§ **Problem requirements**
Copy exactly the lines from the one containing "false := rfl" through the last line of the records, both included, and nothing more.

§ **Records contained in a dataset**

/-! ### errorEntry -/

@[simp] theorem State.errorEntry_tlb (s : State) (e : Error) : (s.errorEntry e).tlb = s.tlb := rfl
@[simp] theorem State.errorEntry_pt (s : State) (e : Error) : (s.errorEntry e).pt = s.pt := rfl
@[simp] theorem State.errorEntry_pm (s : State) (e : Error) : (s.errorEntry e).pm = s.pm := rfl
@[simp] theorem State.errorEntry_nextFrame (s : State) (e : Error) : (s.errorEntry e).nextFrame = s.nextFrame := rfl
@[simp] theorem State.errorEntry_totalCount (s : State) (e : Error) : (s.errorEntry e).totalCount = s.totalCount := rfl
@[simp] theorem State.errorEntry_faultCount (s : State) (e : Error) : (s.errorEntry e).faultCount = s.faultCount := rfl
@[simp] theorem State.errorEntry_hitCount (s : State) (e : Error) : (s.errorEntry e).hitCount = s.hitCount := rfl
@[simp] theorem State.errorEntry_halted (s : State) (e : Error) : (s.errorEntry e).halted = true := rfl
@[simp] theorem State.errorEntry_cause (s : State) (e : Error) : (s.errorEntry e).cause = if s.halted then s.cause else causeCode e := rfl
@[simp] theorem State.errorEntry_config (s : State) (e : Error) : (s.errorEntry e).config = s.config := rfl
@[simp] theorem State.errorEntry_rsp (s : State) (e : Error) : (s.errorEntry e).rsp = s.rsp := rfl
@[simp] theorem State.errorEntry_bus (s : State) (e : Error) : (s.errorEntry e).bus = s.bus := rfl
@[simp] theorem State.errorEntry_bsReq (s : State) (e : Error) : (s.errorEntry e).bsReq = s.bsReq := rfl
@[simp] theorem State.errorEntry_inputs (s : State) (e : Error) : (s.errorEntry e).inputs = s.inputs := rfl
@[simp] theorem State.errorEntry_bsAnswers (s : State) (e : Error) : (s.errorEntry e).bsAnswers = s.bsAnswers := rfl
@[simp] theorem State.errorEntry_bs (s : State) (e : Error) : (s.errorEntry e).bs = s.bs := rfl

/-! ### failXlate -/

@[simp] theorem State.failXlate_tlb (s : State) (a : Arg) (e : Error) : (s.failXlate a e).tlb = s.tlb := rfl
@[simp] theorem State.failXlate_pt (s : State) (a : Arg) (e : Error) : (s.failXlate a e).pt = s.pt := rfl
@[simp] theorem State.failXlate_pm (s : State) (a : Arg) (e : Error) : (s.failXlate a e).pm = s.pm := rfl
@[simp] theorem State.failXlate_nextFrame (s : State) (a : Arg) (e : Error) : (s.failXlate a e).nextFrame = s.nextFrame := rfl
@[simp] theorem State.failXlate_totalCount (s : State) (a : Arg) (e : Error) : (s.failXlate a e).totalCount = s.totalCount := rfl
@[simp] theorem State.failXlate_faultCount (s : State) (a : Arg) (e : Error) : (s.failXlate a e).faultCount = s.faultCount := rfl
@[simp] theorem State.failXlate_hitCount (s : State) (a : Arg) (e : Error) : (s.failXlate a e).hitCount = s.hitCount := rfl
@[simp] theorem State.failXlate_halted (s : State) (a : Arg) (e : Error) : (s.failXlate a e).halted = true := rfl
@[simp] theorem State.failXlate_cause (s : State) (a : Arg) (e : Error) : (s.failXlate a e).cause = if s.halted then s.cause else causeCode e := rfl
@[simp] theorem State.failXlate_config (s : State) (a : Arg) (e : Error) : (s.failXlate a e).config = s.config := rfl
@[simp] theorem State.failXlate_rsp (s : State) (a : Arg) (e : Error) : (s.failXlate a e).rsp = some (errorResponse a e) := rfl
@[simp] theorem State.failXlate_bus (s : State) (a : Arg) (e : Error) : (s.failXlate a e).bus = s.bus := rfl
@[simp] theorem State.failXlate_bsReq (s : State) (a : Arg) (e : Error) : (s.failXlate a e).bsReq = none := rfl
@[simp] theorem State.failXlate_inputs (s : State) (a : Arg) (e : Error) : (s.failXlate a e).inputs = s.inputs := rfl
@[simp] theorem State.failXlate_bsAnswers (s : State) (a : Arg) (e : Error) : (s.failXlate a e).bsAnswers = s.bsAnswers := rfl
@[simp] theorem State.failXlate_bs (s : State) (a : Arg) (e : Error) : (s.failXlate a e).bs = s.bs := rfl

/-! ### answered -/

@[simp] theorem State.answered_tlb (s : State) (a : Arg) (hit fault : Bool) (f : Frame) (b : Byte) : (s.answered a hit fault f b).tlb = s.tlb := rfl
@[simp] theorem State.answered_pt (s : State) (a : Arg) (hit fault : Bool) (f : Frame) (b : Byte) : (s.answered a hit fault f b).pt = s.pt := rfl
@[simp] theorem State.answered_pm (s : State) (a : Arg) (hit fault : Bool) (f : Frame) (b : Byte) : (s.answered a hit fault f b).pm = s.pm := rfl
@[simp] theorem State.answered_nextFrame (s : State) (a : Arg) (hit fault : Bool) (f : Frame) (b : Byte) : (s.answered a hit fault f b).nextFrame = s.nextFrame := rfl
@[simp] theorem State.answered_totalCount (s : State) (a : Arg) (hit fault : Bool) (f : Frame) (b : Byte) : (s.answered a hit fault f b).totalCount = satAdd s.totalCount true := rfl
@[simp] theorem State.answered_faultCount (s : State) (a : Arg) (hit fault : Bool) (f : Frame) (b : Byte) : (s.answered a hit fault f b).faultCount = satAdd s.faultCount fault := rfl
@[simp] theorem State.answered_hitCount (s : State) (a : Arg) (hit fault : Bool) (f : Frame) (b : Byte) : (s.answered a hit fault f b).hitCount = satAdd s.hitCount hit := rfl
@[simp] theorem State.answered_halted (s : State) (a : Arg) (hit fault : Bool) (f : Frame) (b : Byte) : (s.answered a hit fault f b).halted = s.halted := rfl
@[simp] theorem State.answered_cause (s : State) (a : Arg) (hit fault : Bool) (f : Frame) (b : Byte) : (s.answered a hit fault f b).cause = s.cause := rfl
@[simp] theorem State.answered_config (s : State) (a : Arg) (hit fault : Bool) (f : Frame) (b : Byte) : (s.answered a hit fault f b).config = s.config := rfl
@[simp] theorem State.answered_rsp (s : State) (a : Arg) (hit fault : Bool) (f : Frame) (b : Byte) : (s.answered a hit fault f b).rsp = some (okResponse a hit fault f b) := rfl
@[simp] theorem State.answered_bus (s : State) (a : Arg) (hit fault : Bool) (f : Frame) (b : Byte) : (s.answered a hit fault f b).bus = s.bus := rfl
@[simp] theorem State.answered_bsReq (s : State) (a : Arg) (hit fault : Bool) (f : Frame) (b : Byte) : (s.answered a hit fault f b).bsReq = none := rfl
@[simp] theorem State.answered_inputs (s : State) (a : Arg) (hit fault : Bool) (f : Frame) (b : Byte) : (s.answered a hit fault f b).inputs = s.inputs := rfl
@[simp] theorem State.answered_bsAnswers (s : State) (a : Arg) (hit fault : Bool) (f : Frame) (b : Byte) : (s.answered a hit fault f b).bsAnswers = s.bsAnswers := rfl
@[simp] theorem State.answered_bs (s : State) (a : Arg) (hit fault : Bool) (f : Frame) (b : Byte) : (s.answered a hit fault f b).bs = s.bs := rfl

/-! ### restart -/

@[simp] theorem State.restart_tlb (s : State) (rest : List Input) : (s.restart rest).tlb = [] := rfl
@[simp] theorem State.restart_pt (s : State) (rest : List Input) : (s.restart rest).pt = Vector.replicate 256 none := rfl
@[simp] theorem State.restart_pm (s : State) (rest : List Input) : (s.restart rest).pm = [] := rfl
@[simp] theorem State.restart_nextFrame (s : State) (rest : List Input) : (s.restart rest).nextFrame = 0#9 := rfl
@[simp] theorem State.restart_totalCount (s : State) (rest : List Input) : (s.restart rest).totalCount = 0#32 := rfl
@[simp] theorem State.restart_faultCount (s : State) (rest : List Input) : (s.restart rest).faultCount = 0#32 := rfl
@[simp] theorem State.restart_hitCount (s : State) (rest : List Input) : (s.restart rest).hitCount = 0#32 := rfl
@[simp] theorem State.restart_halted (s : State) (rest : List Input) : (s.restart rest).halted = false := rfl
@[simp] theorem State.restart_cause (s : State) (rest : List Input) : (s.restart rest).cause = 0#3 := rfl
@[simp] theorem State.restart_config (s : State) (rest : List Input) : (s.restart rest).config = s.config := rfl
@[simp] theorem State.restart_rsp (s : State) (rest : List Input) : (s.restart rest).rsp = none := rfl
@[simp] theorem State.restart_bus (s : State) (rest : List Input) : (s.restart rest).bus = none := rfl
@[simp] theorem State.restart_bsReq (s : State) (rest : List Input) : (s.restart rest).bsReq = none := rfl
@[simp] theorem State.restart_inputs (s : State) (rest : List Input) : (s.restart rest).inputs = rest := rfl
@[simp] theorem State.restart_bsAnswers (s : State) (rest : List Input) : (s.restart rest).bsAnswers = s.bsAnswers := rfl
@[simp] theorem State.restart_bs (s : State) (rest : List Input) : (s.restart rest).bs = s.bs := rfl

end Sys2Proof.Machine
end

§ **Written answer**
@[simp] theorem State.restart_halted (s : State) (rest : List Input) : (s.restart rest).halted = false := rfl
@[simp] theorem State.restart_cause (s : State) (rest : List Input) : (s.restart rest).cause = 0#3 := rfl
@[simp] theorem State.restart_config (s : State) (rest : List Input) : (s.restart rest).config = s.config := rfl
@[simp] theorem State.restart_rsp (s : State) (rest : List Input) : (s.restart rest).rsp = none := rfl
@[simp] theorem State.restart_bus (s : State) (rest : List Input) : (s.restart rest).bus = none := rfl
@[simp] theorem State.restart_bsReq (s : State) (rest : List Input) : (s.restart rest).bsReq = none := rfl
@[simp] theorem State.restart_inputs (s : State) (rest : List Input) : (s.restart rest).inputs = rest := rfl
@[simp] theorem State.restart_bsAnswers (s : State) (rest : List Input) : (s.restart rest).bsAnswers = s.bsAnswers := rfl
@[simp] theorem State.restart_bs (s : State) (rest : List Input) : (s.restart rest).bs = s.bs := rfl

end Sys2Proof.Machine
end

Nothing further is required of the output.